To counter that I'm putting some of the idea out there because back in the early 90s on the Internet that exactly what people used to do. For free. I did it with the UK Internet List in 1992, the first online guide to Scotland in 1994 and Tim Berners Lee did it with the web in 1991. Link to original post (might not work on mobile browsers). Why do this? To advance the Internet. To encourage debate. To drive forward standards. To recognise this is the first time in the history of the planet where we have a global free platform we can converse on to exchange ideas and to make that a better place for future generations. This only happens once in a planet's history and we are lucky to live in that time. It would be great if we got it right for future generations.
Why not? 

Search 3.0 - Layer 1. Data enrichment

I listed a few examples above of searches I've found frustrating. However this could just be me. I don't know what you find frustrating about the web, what you are looking for that you can't find and what you would like to do to change it. Google probably has an idea because it can track sessions and the long sessions searching for repeatedly similar subjects might be a good indicator that the data is poor but in order to open this up democratically I suggest the following approach.

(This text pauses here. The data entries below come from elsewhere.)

theorem execTrimMarkWriteComplete_keeps (verified : Bool) : Result.Keeps s (execTrimMarkWriteComplete verified s) := by
  refine .next ?_
  split
  · exact .ite .refl (.ite (.setLog .refl _ (by rfl) (by exact id)) (.ite
      (.enterLogFault (.nextFree (.setLog .refl _ (by rfl) (by exact id)))) (.setLog .refl _ (by rfl) (by exact id))))
  · exact .refl

theorem execScanEnd_keeps (fault : Option Nat) : Result.Keeps s (execScanEnd fault s) :=
  .next (.ite .refl (.ite (.enterJoining (.endScan .refl _)) (.endScan .refl _)))

theorem execPowerOn_keeps (a : Fin 32) (r : Fin 4) : Result.Keeps s (execPowerOn a r s) :=
  .next (.powerOnReset (.showStraps .refl _ _))

theorem execResetPinRelease_keeps (a : Fin 32) (r : Fin 4) : Result.Keeps s (execResetPinRelease a r s) :=
  .next (.ite (.pinReset id nofun) .refl)

end Commands

/-- Every command but the assertion of the reset pin keeps the invariants. -/
theorem exec_keeps (i : Instr) (s : State) (hi : i ≠ .resetPin) : Result.Keeps s (exec i s) := by
  cases hrequest : requestOf i with
  | some x =>
    obtain ⟨r, ops, k⟩ := x
    rw [exec_of_requestOf hrequest]
    exact .next (.takeRequest .refl _ _ _)
  | none =>
    cases i
    case unknownRequest code => exact execUnknownRequest_keeps s code
    case exchangeBegin => exact execExchangeBegin_keeps s
    case exchangeEnd a r => exact execExchangeEnd_keeps s a r
    case answerDelivered => exact execAnswerDelivered_keeps s
    case logReadServed a r => exact execLogReadServed_keeps s a r
    case meterPulse c => exact execMeterPulse_keeps s c
    case startPress c => exact execStartPress_keeps s c
    case startButtonRelease c => exact execStartButtonRelease_keeps s c
    case couplerLost c => exact execCouplerLost_keeps s c
    case couplerConnected c => exact execCouplerConnected_keeps s c
    case groundChange ℓ g => exact execGroundChange_keeps s ℓ g
    case probeChange ℓ p => exact execProbeChange_keeps s ℓ p
    case stopInputChange b => exact execStopInputChange_keeps s b
    case noFlowTimerExpiry c => exact execNoFlowTimerExpiry_keeps s c
    case settleTimerExpiry c => exact execSettleTimerExpiry_keeps s c
    case claimTimerExpiry ℓ => exact execClaimTimerExpiry_keeps s ℓ
    case reclaimTimerExpiry ℓ => exact execReclaimTimerExpiry_keeps s ℓ
    case dispatchPulseEnd ℓ => exact execDispatchPulseEnd_keeps s ℓ
    case minuteAdvance => exact execMinuteAdvance_keeps s
    case dutyNear ℓ => exact execDutyNear_keeps s ℓ
    case dutyTimerExpiry ℓ => exact execDutyTimerExpiry_keeps s ℓ
    case releasedDriverAgeing d => exact execReleasedDriverAgeing_keeps s d
    case holdEntryLapse a n => exact execHoldEntryLapse_keeps s a n
    case transmitStart => exact execTransmitStart_keeps s
    case arbitrationLost => exact execArbitrationLost_keeps s
    case noticeBegun => exact execNoticeBegun_keeps s
    case abort => exact execAbort_keeps s
    case sentWhole => exact execSentWhole_keeps s
    case headerCharacterReceived h => exact execHeaderCharacterReceived_keeps s h
    case breakReceived => exact execBreakReceived_keeps s
    case noticeReceived length body check => exact execNoticeReceived_keeps s length body check
    case receiveLoss k => exact execReceiveLoss_keeps s k
    case refreshTick => exact execRefreshTick_keeps s
    case rowExpiry a => exact execRowExpiry_keeps s a
    case resyncTimerExpiry => exact execResyncTimerExpiry_keeps s
    case joiningTimerExpiry => exact execJoiningTimerExpiry_keeps s
    case stopHeard => exact execStopHeard_keeps s
    case contestHeard => exact execContestHeard_keeps s
    case claimHeard => exact execClaimHeard_keeps s
    case claimEcho => exact execClaimEcho_keeps s
    case drawOnHeard => exact execDrawOnHeard_keeps s
    case drawOnEcho => exact execDrawOnEcho_keeps s
    case drawOffHeard => exact execDrawOffHeard_keeps s
    case releaseHeard => exact execReleaseHeard_keeps s
    case releaseEcho => exact execReleaseEcho_keeps s
    case holdIssueHeard => exact execHoldIssueHeard_keeps s
    case holdCancelHeard => exact execHoldCancelHeard_keeps s
    case statusHeard => exact execStatusHeard_keeps s
    case logWriteStart => exact execLogWriteStart_keeps s
    case logWriteComplete verified => exact execLogWriteComplete_keeps s verified
    case trimMarkWriteStart => exact execTrimMarkWriteStart_keeps s
    case trimMarkWriteComplete verified => exact execTrimMarkWriteComplete_keeps s verified
    case scanEnd fault => exact execScanEnd_keeps s fault
    case powerOn a r => exact execPowerOn_keeps s a r
    case resetPin => exact absurd rfl hi
    case resetPinRelease a r => exact execResetPinRelease_keeps s a r
    all_goals exact absurd hrequest nofun

/-- Every command keeps the invariants of the blocks. -/
theorem exec_keepsBlocks {i : Instr} {s t : State} (h : exec i s = .next t) : s.KeepsBlocks t := by
  by_cases hi : i = .resetPin
  · subst hi
    have h' : (if s.inReset then s else s.outputsOff.setPins { s.pins with resetAsserted := true }) = t :=
      Host.Outcome.next.inj h
    split at h' <;> subst h'
    · exact State.Keeps.refl.toKeepsBlocks
    · exact .pinAsserted
  · exact (exec_keeps i s hi t h).toKeepsBlocks

/-- The invariants do not speak of the commands that wait. -/
theorem State.keeps_pending (s : State) (rest : List Instr) : s.Keeps { s with pending := rest } :=
  State.Keeps.refl.congr rfl rfl rfl rfl rfl rfl rfl rfl

theorem step_keepsBlocks {s t : State} (h : step s = .next t) : s.KeepsBlocks t := by
  unfold step at h
  split at h
  · cases h
    exact State.Keeps.refl.tick.toKeepsBlocks
  case h_2 i rest _ =>
    have h1 := (s.keeps_pending rest).toKeepsBlocks
    have h2 := exec_keepsBlocks h
    exact ⟨h2.memory ∘ h1.memory, h2.attention ∘ h1.attention, h2.queue ∘ h1.queue, h2.places ∘ h1.places,
      h2.line ∘ h1.line, h2.lists ∘ h1.lists, h2.stages ∘ h1.stages⟩

/-! ### The bounds that follow -/

/-- The places of the Send Queue, the HOLD places of the eight own order slots among them (R129). -/
def allPlaces : List Place :=
  [.stop, .status, .contest .a, .contest .b, .claim .a, .claim .b, .release .a, .release .b] ++
    ChanId.all.map .draw ++ (List.range 8).map .hold

theorem mem_allPlaces {p : Place} (h : ∀ n, p = .hold n → n < 8) : p ∈ allPlaces := by
  cases p with
  | hold n => simpa [allPlaces] using h n rfl
  | draw c => cases c <;> simp [allPlaces, ChanId.all]
  | contest ℓ => cases ℓ <;> simp [allPlaces]
  | claim ℓ => cases ℓ <;> simp [allPlaces]
  | release ℓ => cases ℓ <;> simp [allPlaces]
  | stop => simp [allPlaces]
  | status => simp [allPlaces]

I'll begin by assuming the refinement of search is based around improving the quality of related high volume e-commerce sites. The reason for this is that if you approach the idea from a VC perspective, this is where you might build the greatest economic value for the search first. However you needn't necessarily follow this approach if you're being altruistic.
Step 1:  Identify the top search categories you want to specialise in initially, e.g. hotel rooms, job listings, rooms to let, restaurants. Cross reference these search terms against the first page of results in Google for these terms, for each of the world’s top cities. Just record the domains returned (including from adverts because the adverts are ranked for relevance). Store this in a database. Rank it by city size if you want a priority order. You now have a list of the top 2nd level search engines by product and locality. You no longer need Google.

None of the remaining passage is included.